It's nearly inevitable once you start looking at things through a Game Theory lens. The analogy I learned for this is the "hot dog carts on a beach" thought experiment.
Imagine a length of beach stretching from Left (L) to Right (R) with midpoint M. One hot dog vendor wants to set up shop. He knows that people will always go to the closest hot dog cart.
If he's the only vendor, where will he set up? It doesn't matter. He's the only vendor. He's the closest by default.
But what's the most efficient place for him to set up? Assuming people come onto the beach anywhere and everywhere, the most efficient place for him to be is where nobody has to walk too far. That is, the middle:
If the vendor sets up in the middle, nobody has to walk further than half the length of the beach.
What if we had two vendors? What would be most efficient then? Well, that would be if they each set up at the one-quarter marks. Then nobody would have to walk more than 1/4 of the length of the beach to get a hot dog.
But while this is most efficient for people buying hot dogs, the blue vendor wants to make more money and has a sneaky idea: He moves over right next to the red vendor.
Blue knows that people will always go to the closest cart, and by moving over, he's captured a huge area of the beach that used to be red's area (indicated in purple). Poor Ted, way on the right, has to travel over half the length of the beach to get to a hot dog vendor. Blue is far away, but it's the better of two poor choices.
But let's say Red knows this strategy just as well as Blue and they have to react to each other. Every time one moves off-center, there's a bit of ground to be taken by moving closer to the center than the other guy. Where do the vendors end up?
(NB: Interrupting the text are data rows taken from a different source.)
-- ==== Sys2Proof/Machine/Channel.lean ====
section
/-! DEFINITION. The media channel: CHOP's acceptance (R136, R138, R346, R654), a CHOP's start and end (R237, R267, R309,
R339, R352), and the positioning of its head (R244 to R247). -/

namespace Sys2Proof.Machine

/-! Heads and the operation that runs. -/

/-- A head of drive k's read channel. -/
def State.head (s : State) (k h : Nat) : Head := Tbl.at (s.channel k).heads h
/-- Updates a head. -/
def State.modHead (s : State) (k h : Nat) (f : Head → Head) : State :=
  s.setChannel k { s.channel k with heads := Tbl.upd h (f (s.head k h)) (s.channel k).heads }
/-- A field of srv.rdy[h] (R233). -/
def srvRdy (s : State) (k h hi lo : Nat) : Nat := s.cf k (0x4100 + 8 * h) hi lo
/-- Sets a field of srv.rdy[h]. -/
def setRdy (k h hi lo x : Nat) (s : State) : State := s.setCf k (0x4100 + 8 * h) hi lo x
/-- The operation at the front of drive k's queue. -/
def State.front (s : State) (k : Nat) : Option Chop := (s.channel k).queue.head?
/-- Updates the operation at the front of drive k's queue. -/
def State.modFront (s : State) (k : Nat) (f : Chop → Chop) : State :=
  match (s.channel k).queue with
  | [] => s
  | o :: rest => s.setQueue k (f o :: rest)
/-- Whether the head has an operation queued or running. -/
def headUsed (s : State) (k h : Nat) : Bool := (s.channel k).queue.any (fun o => pfaSide o.pfa == h)
/-- The head of an operation. -/
def Chop.head (o : Chop) : Nat := pfaSide o.pfa
/-- Beams in service of head h (R189). -/
def beamsOf (s : State) (k h : Nat) : Nat := if h = 0 then s.cf k 0x4010 15 4 else s.cf k 0x4010 27 16

/-- The media channel writes bytes of an engine's staging area and posts it (R213, R244, R332). -/
def stagePost (k l off : Nat) (bs : List Byte) (s : State) : State :=
  paramPost k l (s.poke (cAddr k (0x1_0000 + 0x1000 * l + off)) bs)
/-- A rung 2 offset in nm is written for an engine (R332). -/
def postOffset (k l seq : Nat) (nm : Int) (s : State) : State :=
  stagePost k l 0x7B0 (leBytes 4 seq ++ leBytes 2 (toField 16 nm) ++ leBytes 2 0) s
/-- Both offsets of head h are written: focus for engine 0 or 2, tracking for engine 1 or 3 (R332). -/
def postOffsets (k h : Nat) (focus track : Int) (s : State) : State :=
  let q := (s.head k h).offSeq + 1
  let s := s.modHead k h (fun x => { x with offSeq := q })
  postOffset k (2 * h + 1) q track (postOffset k (2 * h) q focus s)
/-- The offsets return to 0 when they stand (R332). -/
def clearOffset (k : Nat) (s : State) : State :=
  match s.front k with
  | some o =>
    if o.offset then (postOffsets k o.head 0 0 s).modFront k (fun o => { o with offset := false }) else s
  | none => s
/-- The offsets at the end of an operation: 0 is written and posted again where rung 2 has run in it (R332). -/
def endOffset (k : Nat) (s : State) : State :=
  match s.front k with
  | some o =>
    if o.offset ∨ o.attempts.any (fun e => decide (e.1 % 8 = 2)) then
      (postOffsets k o.head 0 0 s).modFront k (fun o => { o with offset := false })
    else s
  | none => s

/-! What a READ or VERIFY has in hand. -/

/-- Frame i of an operation. -/
def Chop.frame (o : Chop) (i : Nat) : Frame := Tbl.at o.frames i
/-- Frames of hoist j. -/
def hoistFrames (j : Nat) : List Nat := (List.range 32).map (fun i => 32 * j + i)
/-- Hoists not settled. -/
def Chop.open_ (o : Chop) : List Nat := (List.range o.hoists).filter (fun j => !o.settled.contains j)
/-- Band of hoist j, by its first frame. -/
def Chop.bandAt (o : Chop) (j : Nat) : Nat := bandOf (o.hoistPfa j)
/-- The band the ladder works in: the lowest with a hoist that is not settled. -/
def Chop.bandNow (o : Chop) : Nat := (o.open_.map o.bandAt).foldl min (o.bandAt (o.open_.headD 0))
/-- Whether frames of hoist j have still to pass the head. -/
def Chop.unread (o : Chop) (j : Nat) : Bool := (hoistFrames j).any (fun i => decide ((o.frame i).got = .unread))
/-- Whether hoist j has been begun: one of its frames has been read. -/
def Chop.begunRead (o : Chop) (j : Nat) : Bool := (hoistFrames j).any (fun i => decide ((o.frame i).got ≠ .unread))
/-- Whether hoist j is the one in hand, or one of them: it is being read, or a revolution attempt re-reads its band (R254, R336). -/
def Chop.inHand (o : Chop) (j : Nat) : Bool :=
  !o.settled.contains j && ((o.unread j && o.begunRead j) || (o.attempt.isSome && decide (o.bandAt j = o.bandNow)))
/-- An operation that holds at a time: the frames and the store slots of what it has in hand are discarded (R254, R336). -/
def Chop.hold (o : Chop) (t : Nat) : Chop :=
  { o with heldAt := some t, attempt := none, frames := o.frames.filter (fun e => !o.inHand (e.1 / 32)) }
/-- Where a held operation takes up again: the first hoist it has still to read (R254). -/
def Chop.resumeAt (o : Chop) : Nat :=
  o.hoistPfa ((o.open_.find? o.unread).getD (min o.firstOpen (o.hoists - 1)))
Smack dab in the middle, fighting over the one guy who happens to come in right between them.
Well, heck, that's bullshit, isn't it? What if a third vendor came in and tried to establish a more popular spot? Heck, let's just shove our three vendors into their most efficient spots.
There, that's perfect.
Hey wait, stop moving over. You're gonna crowd out Green vendor!
Oh heck, Blue and Red have almost totally crowded out Green. Maybe Green can survive with just that little sliver of the beach, or maybe Green is going to go out of business. Either way, the Green vendor is going to get very little business compared to Red or Blue.
And in a nutshell, this is you go from many specialized political parties across an ideological spectrum to a pair of modestly-differentiated compromise coalitions dominating the field.
Now, this is just a model; it doesn't capture every part of reality. But at the same time, it can capture quite a few complexities with minor modifications. Say Red Vendor didn't care only about the number of hot dog sales he got. Say Red Vendor got a kickback for every hotdog sold on the left side of the beach, because that's where Giant Hotdog Company was located. Red Vendor would have incentive to drag Blue Vendor over toward its side of the beach as well, because the kickbacks would make up for some of the customers lost by ceding customers to Blue. That's how shifting the Overton window in favor of billionaires works.